[Records from a collection]
theorem readLengths_quiet {Tcl : List Nat} {syms lens out : List Nat} {total fuel q : Nat} {s : State}
    (hq : Quiet s) (hc : TreeReady (.ram .cl) Tcl 19 s) (hl : s.srcLen.toNat ≤ Config.srcLenMax)
    (hp : s.bitpos.toNat ≤ 8 * s.srcLen.toNat)
    (h : lengthsAt Tcl s syms lens s.bitpos.toNat out q) (ho : out.length = total)
    (hf : total ≤ lens.length + fuel) : readLengths total fuel lens s = .ok out (s.setBitpos q) := by
  induction syms generalizing lens s fuel with
  | nil =>
    obtain ⟨rfl, rfl⟩ := h
    cases fuel with
    | zero => simp [readLengths]
    | succ f => rw [readLengths, if_neg (by omega)]; simp
  | cons sym syms ih =>
    have hlen := (lengthsAt_length h).1
    simp only [List.length_cons] at hlen
    obtain ⟨p1, h1, h2, h3, h4, h5⟩ := h
    have hle := (lengthsAt_length h5).1
    obtain ⟨f, rfl⟩ : ∃ k, fuel = k + 1 := ⟨fuel - 1, by omega⟩
    have hstep := length_expandLength lens sym (fieldAt s p1 (repeatBits sym))
    have hl' := hl
    simp only [Config.srcLenMax] at hl'
    have hb : (s.setBitpos (p1 + repeatBits sym)).bitpos.toNat = p1 + repeatBits sym := toNat_setBitpos (by omega)
    rw [readLengths_step hq hc hl (by omega) h1 h2 h3 h4 (by omega),
      ih (quiet_setBitpos hq _) (hc.setBitpos _) hl (by rw [hb]; exact h4)
        (by rw [hb]; exact lengthsAt_congr (sameSource_setBitpos s _) _ h5) (by omega), setBitpos_setBitpos]

theorem lengthsAt_le {Tcl : List Nat} {s : State} {syms lens : List Nat} {p : Nat} {out : List Nat} {q : Nat}
    (h : lengthsAt Tcl s syms lens p out q) (hp : p ≤ 8 * s.srcLen.toNat) : q ≤ 8 * s.srcLen.toNat := by
  induction syms generalizing lens p with
  | nil => obtain ⟨_, rfl⟩ := h; exact hp
  | cons sym syms ih => obtain ⟨p1, _, _, _, h4, h5⟩ := h; exact ih h5 h4

theorem length_clLengthsAt (s : State) (order : List Nat) (p : Nat) (cl : List Nat) :
    (clLengthsAt s order p cl).length = cl.length := by
  induction order generalizing p cl with
  | nil => rfl
  | cons k order ih => rw [clLengthsAt, ih, List.length_set]

/-- The tree RAMs after a dynamic header whose tables were built. -/
theorem setTables_eq {T : DynTables} (h1 : T.cl.length = 38) (h2 : T.ll.length = 576) (h3 : T.d.length = 64)
    (q : Nat) (s : State) :
    (((((((s.setTable .cl (T.cl.map (BitVec.ofNat 10))).setValid .cl true).setBitpos q).setTable .ll
      (T.ll.map (BitVec.ofNat 10))).setValid .ll true).setTable .d (T.d.map (BitVec.ofNat 10))).setValid .d true)
      = withTrees T (s.setBitpos q) := by
  simp [State.setTable, State.setValid, State.setBitpos, withTrees, tableOf_of_length, h1, h2, h3]

theorem fieldAt_five_lt (s : State) (p : Nat) : fieldAt s p 5 < 32 := fieldAt_lt s p 5
theorem fieldAt_four_lt (s : State) (p : Nat) : fieldAt s p 4 < 16 := fieldAt_lt s p 4

/-- The dynamic-tree reader (R230 to R239). -/
theorem readDynTrees_quiet {T : DynTables} {q : Nat} {s : State} (hq : Quiet s)
    (hl : s.srcLen.toNat ≤ Config.srcLenMax) (h : dynTreesAt s T s.bitpos.toNat q) :
    readDynTrees s = .ok () (withTrees T (s.setBitpos q)) ∧ q ≤ 8 * s.srcLen.toNat ∧ s.bitpos.toNat ≤ q := by
  have hl' := hl
  simp only [Config.srcLenMax] at hl'
  obtain ⟨hlit, hdist, hclen, syms, lens, e1, e2, e3, h4, h5, h6, h7, h8, h9, h10⟩ := h
  have f1 := fieldAt_five_lt s s.bitpos.toNat
  have f2 := fieldAt_five_lt s (s.bitpos.toNat + 5)
  have f3 := fieldAt_four_lt s (s.bitpos.toNat + 10)
  set p := s.bitpos.toNat with hp
  have read {a n : Nat} (hn : p + a + n ≤ 8 * s.srcLen.toNat) :
      checkedRead n (s.setBitpos (p + a)) = .ok (fieldAt s (p + a) n) (s.setBitpos (p + a + n)) := by
    have hb : (s.setBitpos (p + a)).bitpos.toNat = p + a := toNat_setBitpos (by omega)
    rw [checkedRead_quiet (quiet_setBitpos hq _) (by rw [hb]; exact hn), hb,
      fieldAt_congr (sameSource_setBitpos s _) hn, setBitpos_setBitpos]
  have hcounts : readCounts s = .ok ⟨hlit, hdist, hclen⟩ (s.setBitpos (p + 14)) := by
    rw [readCounts, checkedRead_quiet hq (by omega), Res.andThen_ok, ← hp, read (by omega), Res.andThen_ok,
      read (a := 5 + 5) (by omega), Res.andThen_ok, e1, e2, e3]
  have hb14 : (s.setBitpos (p + 14)).bitpos.toNat = p + 14 := toNat_setBitpos (by omega)
  have hord : (clclOrder.take hclen).length = hclen := by
    rw [List.length_take, show clclOrder.length = 19 from rfl]; omega
  have hcl : readClLengths (clclOrder.take hclen) (List.replicate 19 0) (s.setBitpos (p + 14))
      = .ok (clLengthsAt s (clclOrder.take hclen) (p + 14) (List.replicate 19 0))
        (s.setBitpos (p + 14 + 3 * hclen)) := by
    rw [readClLengths_quiet (quiet_setBitpos hq _) (by rw [hb14, hord]; exact h4) hl, hb14, hord,
      clLengthsAt_congr (sameSource_setBitpos s _) _ (by rw [hord]; exact h4), setBitpos_setBitpos]
  have hcllen : (clLengthsAt s (clclOrder.take hclen) (p + 14) (List.replicate 19 0)).length ≤ numcodes .cl := by
    rw [length_clLengthsAt, List.length_replicate]; exact le_rfl
  have k1 := (buildTree_ok (by decide) hcllen h5).1
  have k2 := (buildTree_ok (by decide) (length_litlenPart_le (by omega) lens) h9).1
  have k3 := (buildTree_ok (by decide) (length_distPart_le (by omega) lens) h10).1
  have hb := toNat_setBitpos (s := s) (p := p + 14 + 3 * hclen) (by omega)
  set u := ((s.setBitpos (p + 14 + 3 * hclen)).setTable .cl (T.cl.map (BitVec.ofNat 10))).setValid .cl true with hu
  have hcommit : treeCommit .cl (clLengthsAt s (clclOrder.take hclen) (p + 14) (List.replicate 19 0))
      (s.setBitpos (p + 14 + 3 * hclen)) = .ok () u := treeCommit_ok h5
  have hready : TreeReady (.ram .cl) T.cl 19 u := by
    refine treeReady_of_built (r := .cl) hcllen h5 ?_ rfl
    show (tableOf 38 (T.cl.map (BitVec.ofNat 10))).map BitVec.toNat = _
    rw [tableOf_of_length (by rw [List.length_map, k1]; rfl)]
  have hus : SameSource s u := ⟨rfl, rfl, fun _ _ => rfl⟩
  have hlens : readLengths (hlit + hdist) (hlit + hdist) [] u = .ok lens (u.setBitpos q) :=
    readLengths_quiet hq hready hl (by change (s.setBitpos _).bitpos.toNat ≤ _; rw [hb]; exact h4)
      (by change lengthsAt _ _ _ _ (s.setBitpos _).bitpos.toNat _ _; rw [hb]; exact lengthsAt_congr hus _ h6)
      h7 (by simp)
  have hqq := lengthsAt_le h6 h4
  have hpq := (lengthsAt_length h6).2
  refine ⟨?_, hqq, by omega⟩
  rw [readDynTrees, hcounts, Res.andThen_ok, hcl, Res.andThen_ok, hcommit, Res.andThen_ok, hlens, Res.andThen_ok,
    buildDynTrees, if_neg h8, litlenPart, distPart, treeCommit_ok (t := .ll) h9, Res.andThen_ok,
    treeCommit_ok (t := .d) h10, hu]
  rw [setTables_eq k1 k2 k3]
  rfl

/-! ### Blocks -/

theorem treesReady_withTrees {T : DynTables} {p q : Nat} {s u : State} (h : dynTreesAt s T p q) :
    TreeReady (.ram .ll) T.ll 288 (withTrees T u) ∧ TreeReady (.ram .d) T.d 32 (withTrees T u) := by
  obtain ⟨hlit, hdist, hclen, syms, lens, e1, e2, e3, h4, h5, h6, h7, h8, h9, h10⟩ := h
  have f1 := fieldAt_five_lt s p
  have f2 := fieldAt_five_lt s (p + 5)
  exact ⟨treeReady_of_built (r := .ll) (length_litlenPart_le (by omega) lens) h9 rfl rfl,
    treeReady_of_built (r := .d) (length_distPart_le (by omega) lens) h10 rfl rfl⟩

theorem src16_quiet {s : State} (hq : Quiet s) (p : Nat) : src16 p s = .ok (halfAt s p) s := by
  rw [src16, src_quiet hq, Res.andThen_ok, src_quiet hq, Res.andThen_ok]; rfl

/-- What a body leaves behind, besides the state it names. -/
structure Wrote (s : State) (m : Memory) (out out' : List Byte) (p q : Nat) : Prop where
  holds : holdsOutput s m out'
  outside : sameOutside s m out.length out'.length
  fits : out'.length ≤ s.dstCap.toNat
  grows : out.length ≤ out'.length
  forward : p ≤ q
  inside : q ≤ 8 * s.srcLen.toNat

### Work to be completed
Set down, from the entries above, exactly the lines from the one with "were built. -/" up to and including the one with "checkedRead n (s.setBitpos", and no other lines.

### Solution to the exercise
/-- The tree RAMs after a dynamic header whose tables were built. -/
theorem setTables_eq {T : DynTables} (h1 : T.cl.length = 38) (h2 : T.ll.length = 576) (h3 : T.d.length = 64)
    (q : Nat) (s : State) :
    (((((((s.setTable .cl (T.cl.map (BitVec.ofNat 10))).setValid .cl true).setBitpos q).setTable .ll
      (T.ll.map (BitVec.ofNat 10))).setValid .ll true).setTable .d (T.d.map (BitVec.ofNat 10))).setValid .d true)
      = withTrees T (s.setBitpos q) := by
  simp [State.setTable, State.setValid, State.setBitpos, withTrees, tableOf_of_length, h1, h2, h3]

theorem fieldAt_five_lt (s : State) (p : Nat) : fieldAt s p 5 < 32 := fieldAt_lt s p 5
theorem fieldAt_four_lt (s : State) (p : Nat) : fieldAt s p 4 < 16 := fieldAt_lt s p 4

/-- The dynamic-tree reader (R230 to R239). -/
theorem readDynTrees_quiet {T : DynTables} {q : Nat} {s : State} (hq : Quiet s)
    (hl : s.srcLen.toNat ≤ Config.srcLenMax) (h : dynTreesAt s T s.bitpos.toNat q) :
    readDynTrees s = .ok () (withTrees T (s.setBitpos q)) ∧ q ≤ 8 * s.srcLen.toNat ∧ s.bitpos.toNat ≤ q := by
  have hl' := hl
  simp only [Config.srcLenMax] at hl'
  obtain ⟨hlit, hdist, hclen, syms, lens, e1, e2, e3, h4, h5, h6, h7, h8, h9, h10⟩ := h
  have f1 := fieldAt_five_lt s s.bitpos.toNat
  have f2 := fieldAt_five_lt s (s.bitpos.toNat + 5)
  have f3 := fieldAt_four_lt s (s.bitpos.toNat + 10)
  set p := s.bitpos.toNat with hp
  have read {a n : Nat} (hn : p + a + n ≤ 8 * s.srcLen.toNat) :
      checkedRead n (s.setBitpos (p + a)) = .ok (fieldAt s (p + a) n) (s.setBitpos (p + a + n)) := by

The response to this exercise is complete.